:: Entries shown ::
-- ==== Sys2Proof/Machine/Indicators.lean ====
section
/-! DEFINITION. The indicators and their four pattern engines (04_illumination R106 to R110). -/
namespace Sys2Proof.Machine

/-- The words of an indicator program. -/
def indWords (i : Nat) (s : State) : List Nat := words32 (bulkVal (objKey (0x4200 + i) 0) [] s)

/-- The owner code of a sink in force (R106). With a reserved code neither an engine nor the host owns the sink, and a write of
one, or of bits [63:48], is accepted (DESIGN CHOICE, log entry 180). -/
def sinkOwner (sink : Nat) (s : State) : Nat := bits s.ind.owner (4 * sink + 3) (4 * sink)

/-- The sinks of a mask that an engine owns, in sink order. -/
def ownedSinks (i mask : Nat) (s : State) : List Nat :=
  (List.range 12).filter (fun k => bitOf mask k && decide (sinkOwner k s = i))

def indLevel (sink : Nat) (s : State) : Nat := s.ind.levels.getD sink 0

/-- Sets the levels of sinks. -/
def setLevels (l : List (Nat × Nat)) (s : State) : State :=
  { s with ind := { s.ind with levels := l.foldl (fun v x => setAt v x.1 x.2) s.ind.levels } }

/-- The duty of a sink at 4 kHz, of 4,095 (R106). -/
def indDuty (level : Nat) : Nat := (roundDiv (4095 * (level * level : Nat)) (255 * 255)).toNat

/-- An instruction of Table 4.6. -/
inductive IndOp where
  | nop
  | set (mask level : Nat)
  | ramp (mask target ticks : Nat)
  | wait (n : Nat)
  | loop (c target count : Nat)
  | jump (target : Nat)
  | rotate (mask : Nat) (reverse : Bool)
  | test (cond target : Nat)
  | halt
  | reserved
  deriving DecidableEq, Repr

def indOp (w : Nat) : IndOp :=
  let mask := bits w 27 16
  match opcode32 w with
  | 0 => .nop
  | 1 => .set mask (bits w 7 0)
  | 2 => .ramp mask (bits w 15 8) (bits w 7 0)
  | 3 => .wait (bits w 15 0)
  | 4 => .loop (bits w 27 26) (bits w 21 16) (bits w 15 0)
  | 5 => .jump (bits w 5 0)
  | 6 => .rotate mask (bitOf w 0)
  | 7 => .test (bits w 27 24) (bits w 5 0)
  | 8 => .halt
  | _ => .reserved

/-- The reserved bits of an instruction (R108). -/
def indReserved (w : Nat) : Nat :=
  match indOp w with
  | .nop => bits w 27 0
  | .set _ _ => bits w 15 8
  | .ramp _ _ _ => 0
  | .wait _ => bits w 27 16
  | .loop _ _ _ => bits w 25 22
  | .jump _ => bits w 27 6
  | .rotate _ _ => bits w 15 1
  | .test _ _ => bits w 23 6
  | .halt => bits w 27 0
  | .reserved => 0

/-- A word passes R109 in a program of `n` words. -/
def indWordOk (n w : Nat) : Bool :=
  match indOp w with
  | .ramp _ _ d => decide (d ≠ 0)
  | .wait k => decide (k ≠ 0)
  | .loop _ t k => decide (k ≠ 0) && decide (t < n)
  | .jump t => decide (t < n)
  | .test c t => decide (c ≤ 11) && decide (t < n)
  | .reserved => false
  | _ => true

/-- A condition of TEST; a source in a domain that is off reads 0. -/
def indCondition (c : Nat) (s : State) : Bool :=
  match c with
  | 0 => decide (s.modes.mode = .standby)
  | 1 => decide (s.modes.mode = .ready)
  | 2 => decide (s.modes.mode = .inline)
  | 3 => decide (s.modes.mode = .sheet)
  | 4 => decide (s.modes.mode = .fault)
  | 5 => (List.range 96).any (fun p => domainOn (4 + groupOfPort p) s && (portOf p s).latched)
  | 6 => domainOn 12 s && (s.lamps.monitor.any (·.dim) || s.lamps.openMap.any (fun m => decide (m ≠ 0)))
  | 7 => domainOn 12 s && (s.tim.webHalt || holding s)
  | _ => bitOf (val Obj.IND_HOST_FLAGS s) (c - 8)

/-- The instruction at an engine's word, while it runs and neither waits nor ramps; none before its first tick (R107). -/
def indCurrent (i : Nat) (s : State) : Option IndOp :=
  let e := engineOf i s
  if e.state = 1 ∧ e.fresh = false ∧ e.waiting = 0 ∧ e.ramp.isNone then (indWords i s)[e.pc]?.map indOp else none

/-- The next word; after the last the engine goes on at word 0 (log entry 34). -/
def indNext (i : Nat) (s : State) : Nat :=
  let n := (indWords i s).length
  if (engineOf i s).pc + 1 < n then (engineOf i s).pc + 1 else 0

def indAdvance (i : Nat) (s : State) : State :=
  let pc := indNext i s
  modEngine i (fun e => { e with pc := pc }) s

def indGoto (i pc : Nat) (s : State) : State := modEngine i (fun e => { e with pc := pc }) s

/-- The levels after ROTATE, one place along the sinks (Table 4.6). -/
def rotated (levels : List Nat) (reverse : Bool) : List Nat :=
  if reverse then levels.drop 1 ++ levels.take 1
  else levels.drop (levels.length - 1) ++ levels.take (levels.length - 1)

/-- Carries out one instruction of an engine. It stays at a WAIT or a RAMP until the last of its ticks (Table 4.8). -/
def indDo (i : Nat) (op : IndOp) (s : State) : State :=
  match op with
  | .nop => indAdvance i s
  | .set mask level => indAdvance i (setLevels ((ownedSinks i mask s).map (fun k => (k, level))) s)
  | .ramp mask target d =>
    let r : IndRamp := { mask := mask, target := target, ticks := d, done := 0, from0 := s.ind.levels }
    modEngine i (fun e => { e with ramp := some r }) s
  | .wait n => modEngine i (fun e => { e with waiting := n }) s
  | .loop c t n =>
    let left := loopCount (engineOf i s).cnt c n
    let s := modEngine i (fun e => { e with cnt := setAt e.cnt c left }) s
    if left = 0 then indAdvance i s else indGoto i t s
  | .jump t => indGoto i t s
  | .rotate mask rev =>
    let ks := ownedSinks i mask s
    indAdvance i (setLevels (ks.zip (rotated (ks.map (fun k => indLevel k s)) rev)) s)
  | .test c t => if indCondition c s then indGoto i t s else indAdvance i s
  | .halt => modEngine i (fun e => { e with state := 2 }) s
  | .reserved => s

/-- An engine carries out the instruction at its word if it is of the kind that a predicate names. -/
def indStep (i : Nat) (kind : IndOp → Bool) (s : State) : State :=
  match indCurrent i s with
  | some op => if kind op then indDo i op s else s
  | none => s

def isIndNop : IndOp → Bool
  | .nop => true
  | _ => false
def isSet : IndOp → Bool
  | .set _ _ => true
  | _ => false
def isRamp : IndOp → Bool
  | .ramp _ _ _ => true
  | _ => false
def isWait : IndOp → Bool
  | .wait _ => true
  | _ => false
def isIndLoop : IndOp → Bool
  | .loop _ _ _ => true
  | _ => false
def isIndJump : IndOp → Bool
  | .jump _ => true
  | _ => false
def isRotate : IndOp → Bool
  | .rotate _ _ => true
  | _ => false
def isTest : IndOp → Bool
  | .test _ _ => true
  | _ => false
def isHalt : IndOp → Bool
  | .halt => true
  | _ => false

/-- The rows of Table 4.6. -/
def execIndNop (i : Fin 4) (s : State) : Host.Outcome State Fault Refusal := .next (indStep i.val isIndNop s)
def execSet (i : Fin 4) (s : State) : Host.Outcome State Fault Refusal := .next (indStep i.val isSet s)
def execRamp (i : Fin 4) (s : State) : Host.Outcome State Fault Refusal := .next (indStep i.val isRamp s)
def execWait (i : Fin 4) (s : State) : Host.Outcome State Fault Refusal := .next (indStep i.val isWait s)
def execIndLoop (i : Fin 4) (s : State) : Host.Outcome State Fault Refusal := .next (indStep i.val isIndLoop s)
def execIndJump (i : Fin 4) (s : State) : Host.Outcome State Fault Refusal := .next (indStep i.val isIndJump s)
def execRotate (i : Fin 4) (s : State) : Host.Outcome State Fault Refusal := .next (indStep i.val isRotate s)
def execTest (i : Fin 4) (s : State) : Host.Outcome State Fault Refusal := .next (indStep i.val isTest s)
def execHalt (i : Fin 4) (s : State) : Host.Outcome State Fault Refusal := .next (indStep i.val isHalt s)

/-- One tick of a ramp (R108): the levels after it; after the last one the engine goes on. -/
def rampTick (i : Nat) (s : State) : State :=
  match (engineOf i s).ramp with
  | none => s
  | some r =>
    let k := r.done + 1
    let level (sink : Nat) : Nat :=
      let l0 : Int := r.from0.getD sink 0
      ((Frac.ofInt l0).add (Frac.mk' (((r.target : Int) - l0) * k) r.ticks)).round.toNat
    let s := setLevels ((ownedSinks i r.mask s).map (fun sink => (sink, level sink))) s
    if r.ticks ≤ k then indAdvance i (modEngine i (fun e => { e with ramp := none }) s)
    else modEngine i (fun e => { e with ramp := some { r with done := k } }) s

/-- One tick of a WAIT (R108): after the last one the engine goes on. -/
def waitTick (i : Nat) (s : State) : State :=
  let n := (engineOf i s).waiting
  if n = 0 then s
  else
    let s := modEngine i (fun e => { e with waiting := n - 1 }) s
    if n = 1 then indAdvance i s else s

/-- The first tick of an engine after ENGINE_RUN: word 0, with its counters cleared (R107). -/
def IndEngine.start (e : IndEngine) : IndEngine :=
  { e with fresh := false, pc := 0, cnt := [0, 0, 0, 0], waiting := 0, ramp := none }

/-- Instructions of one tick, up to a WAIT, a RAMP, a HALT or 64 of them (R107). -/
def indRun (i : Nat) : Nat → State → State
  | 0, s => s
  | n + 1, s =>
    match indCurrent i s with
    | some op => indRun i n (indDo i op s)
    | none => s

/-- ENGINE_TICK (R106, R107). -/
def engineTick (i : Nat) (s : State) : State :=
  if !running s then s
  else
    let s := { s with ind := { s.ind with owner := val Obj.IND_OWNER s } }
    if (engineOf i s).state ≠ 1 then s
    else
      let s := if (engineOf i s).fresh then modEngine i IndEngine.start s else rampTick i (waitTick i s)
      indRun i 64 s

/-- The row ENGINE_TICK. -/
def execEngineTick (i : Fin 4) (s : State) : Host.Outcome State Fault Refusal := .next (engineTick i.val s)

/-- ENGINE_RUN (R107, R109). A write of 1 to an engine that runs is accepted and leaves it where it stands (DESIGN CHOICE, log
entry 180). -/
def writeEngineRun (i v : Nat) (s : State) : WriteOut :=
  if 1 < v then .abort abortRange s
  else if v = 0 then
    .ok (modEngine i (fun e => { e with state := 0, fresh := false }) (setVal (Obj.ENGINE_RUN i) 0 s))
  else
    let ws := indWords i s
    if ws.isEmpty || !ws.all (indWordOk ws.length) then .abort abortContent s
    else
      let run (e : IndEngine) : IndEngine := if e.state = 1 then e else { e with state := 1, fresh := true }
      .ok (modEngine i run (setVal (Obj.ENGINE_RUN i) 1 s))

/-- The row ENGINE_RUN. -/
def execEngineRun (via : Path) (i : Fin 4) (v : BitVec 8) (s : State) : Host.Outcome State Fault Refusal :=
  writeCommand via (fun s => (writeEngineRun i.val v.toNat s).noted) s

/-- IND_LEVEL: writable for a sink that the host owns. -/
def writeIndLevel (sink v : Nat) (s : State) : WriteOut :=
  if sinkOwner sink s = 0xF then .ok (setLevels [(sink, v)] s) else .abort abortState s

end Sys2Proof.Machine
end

* * *

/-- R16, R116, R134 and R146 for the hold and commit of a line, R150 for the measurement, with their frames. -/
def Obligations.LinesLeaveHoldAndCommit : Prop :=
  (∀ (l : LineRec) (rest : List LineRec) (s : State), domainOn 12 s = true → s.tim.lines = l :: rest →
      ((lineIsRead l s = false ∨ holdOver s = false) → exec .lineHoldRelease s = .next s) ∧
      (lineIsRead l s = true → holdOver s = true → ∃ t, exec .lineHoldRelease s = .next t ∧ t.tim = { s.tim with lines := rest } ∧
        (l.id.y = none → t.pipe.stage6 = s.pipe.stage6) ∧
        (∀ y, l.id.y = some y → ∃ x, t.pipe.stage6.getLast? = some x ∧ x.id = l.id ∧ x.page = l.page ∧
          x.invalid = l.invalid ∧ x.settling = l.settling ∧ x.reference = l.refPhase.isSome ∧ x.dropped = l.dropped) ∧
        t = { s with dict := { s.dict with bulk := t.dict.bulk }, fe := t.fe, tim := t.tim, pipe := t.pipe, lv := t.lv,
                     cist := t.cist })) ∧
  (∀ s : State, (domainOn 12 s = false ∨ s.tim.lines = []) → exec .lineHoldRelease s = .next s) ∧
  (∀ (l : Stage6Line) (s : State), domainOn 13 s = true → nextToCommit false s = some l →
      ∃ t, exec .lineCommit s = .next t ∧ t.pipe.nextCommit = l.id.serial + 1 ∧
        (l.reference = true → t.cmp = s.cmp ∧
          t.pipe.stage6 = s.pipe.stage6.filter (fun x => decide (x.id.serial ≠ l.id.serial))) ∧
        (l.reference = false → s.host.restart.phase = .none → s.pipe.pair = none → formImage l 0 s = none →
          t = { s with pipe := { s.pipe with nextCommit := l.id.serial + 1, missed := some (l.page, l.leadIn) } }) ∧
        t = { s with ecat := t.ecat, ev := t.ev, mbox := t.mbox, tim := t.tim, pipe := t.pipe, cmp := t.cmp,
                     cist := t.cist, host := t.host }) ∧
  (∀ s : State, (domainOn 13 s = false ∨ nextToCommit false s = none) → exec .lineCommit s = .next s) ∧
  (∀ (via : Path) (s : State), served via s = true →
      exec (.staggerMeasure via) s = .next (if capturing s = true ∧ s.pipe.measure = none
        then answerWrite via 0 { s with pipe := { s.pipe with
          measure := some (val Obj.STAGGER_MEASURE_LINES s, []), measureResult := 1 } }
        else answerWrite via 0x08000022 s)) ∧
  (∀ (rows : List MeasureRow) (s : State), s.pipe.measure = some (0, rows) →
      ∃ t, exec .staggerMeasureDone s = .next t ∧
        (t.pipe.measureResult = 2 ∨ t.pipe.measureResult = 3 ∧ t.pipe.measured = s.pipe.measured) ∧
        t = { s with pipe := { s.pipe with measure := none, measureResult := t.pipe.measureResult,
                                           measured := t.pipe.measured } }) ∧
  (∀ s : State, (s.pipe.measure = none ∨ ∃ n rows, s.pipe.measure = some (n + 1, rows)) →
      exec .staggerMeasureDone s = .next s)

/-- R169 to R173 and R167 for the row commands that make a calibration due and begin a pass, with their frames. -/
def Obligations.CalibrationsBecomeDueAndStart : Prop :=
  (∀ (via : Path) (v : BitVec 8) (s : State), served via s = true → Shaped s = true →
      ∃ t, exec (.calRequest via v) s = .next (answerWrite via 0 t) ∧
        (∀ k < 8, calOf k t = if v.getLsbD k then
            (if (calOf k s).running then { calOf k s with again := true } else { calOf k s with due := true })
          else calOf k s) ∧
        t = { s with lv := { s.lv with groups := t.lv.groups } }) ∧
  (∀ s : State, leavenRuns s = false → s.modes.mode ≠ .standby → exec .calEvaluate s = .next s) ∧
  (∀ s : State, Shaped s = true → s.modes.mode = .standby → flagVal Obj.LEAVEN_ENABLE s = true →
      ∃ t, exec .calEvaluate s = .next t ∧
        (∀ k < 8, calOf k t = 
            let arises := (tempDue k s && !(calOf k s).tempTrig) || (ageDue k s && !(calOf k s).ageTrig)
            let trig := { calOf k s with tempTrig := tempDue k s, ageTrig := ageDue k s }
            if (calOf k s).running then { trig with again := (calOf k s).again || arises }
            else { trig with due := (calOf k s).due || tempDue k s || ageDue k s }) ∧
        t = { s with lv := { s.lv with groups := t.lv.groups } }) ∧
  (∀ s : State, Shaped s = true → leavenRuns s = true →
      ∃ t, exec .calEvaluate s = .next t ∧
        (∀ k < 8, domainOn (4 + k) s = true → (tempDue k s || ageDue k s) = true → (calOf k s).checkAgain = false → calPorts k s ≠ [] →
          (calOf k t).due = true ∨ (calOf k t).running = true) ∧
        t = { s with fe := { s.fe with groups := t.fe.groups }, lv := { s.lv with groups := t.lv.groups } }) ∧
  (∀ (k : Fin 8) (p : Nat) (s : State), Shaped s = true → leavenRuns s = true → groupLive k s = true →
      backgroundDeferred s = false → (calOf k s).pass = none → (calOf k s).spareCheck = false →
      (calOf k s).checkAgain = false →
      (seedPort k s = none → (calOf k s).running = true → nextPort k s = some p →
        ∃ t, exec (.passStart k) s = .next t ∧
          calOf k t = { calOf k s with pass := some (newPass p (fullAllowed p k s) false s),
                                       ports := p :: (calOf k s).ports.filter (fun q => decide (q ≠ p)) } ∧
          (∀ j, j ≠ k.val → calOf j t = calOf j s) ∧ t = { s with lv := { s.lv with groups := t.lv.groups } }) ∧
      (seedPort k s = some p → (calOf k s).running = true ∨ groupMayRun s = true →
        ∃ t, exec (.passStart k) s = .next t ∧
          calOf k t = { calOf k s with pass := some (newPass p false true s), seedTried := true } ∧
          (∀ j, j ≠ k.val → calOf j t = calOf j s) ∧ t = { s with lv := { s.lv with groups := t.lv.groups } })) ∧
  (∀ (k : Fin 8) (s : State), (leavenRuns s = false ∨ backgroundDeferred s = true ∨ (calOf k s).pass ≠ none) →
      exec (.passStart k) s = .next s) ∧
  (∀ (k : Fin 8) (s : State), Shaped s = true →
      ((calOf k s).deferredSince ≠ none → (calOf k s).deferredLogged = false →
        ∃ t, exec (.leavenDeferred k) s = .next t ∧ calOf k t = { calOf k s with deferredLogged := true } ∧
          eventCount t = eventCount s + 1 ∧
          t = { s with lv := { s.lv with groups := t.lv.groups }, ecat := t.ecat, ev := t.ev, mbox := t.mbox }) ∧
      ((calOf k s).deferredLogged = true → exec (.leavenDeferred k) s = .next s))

:: Your assignment ::
Where the listing above reaches the line that contains "(s.modes.mode = .fault)", start retyping, and finish with the line that contains "Obj.IND_HOST_FLAGS s) (c - 8)"; reproduce those lines exactly and no others.

:: Result ::
  | 4 => decide (s.modes.mode = .fault)
  | 5 => (List.range 96).any (fun p => domainOn (4 + groupOfPort p) s && (portOf p s).latched)
  | 6 => domainOn 12 s && (s.lamps.monitor.any (·.dim) || s.lamps.openMap.any (fun m => decide (m ≠ 0)))
  | 7 => domainOn 12 s && (s.tim.webHalt || holding s)
  | _ => bitOf (val Obj.IND_HOST_FLAGS s) (c - 8)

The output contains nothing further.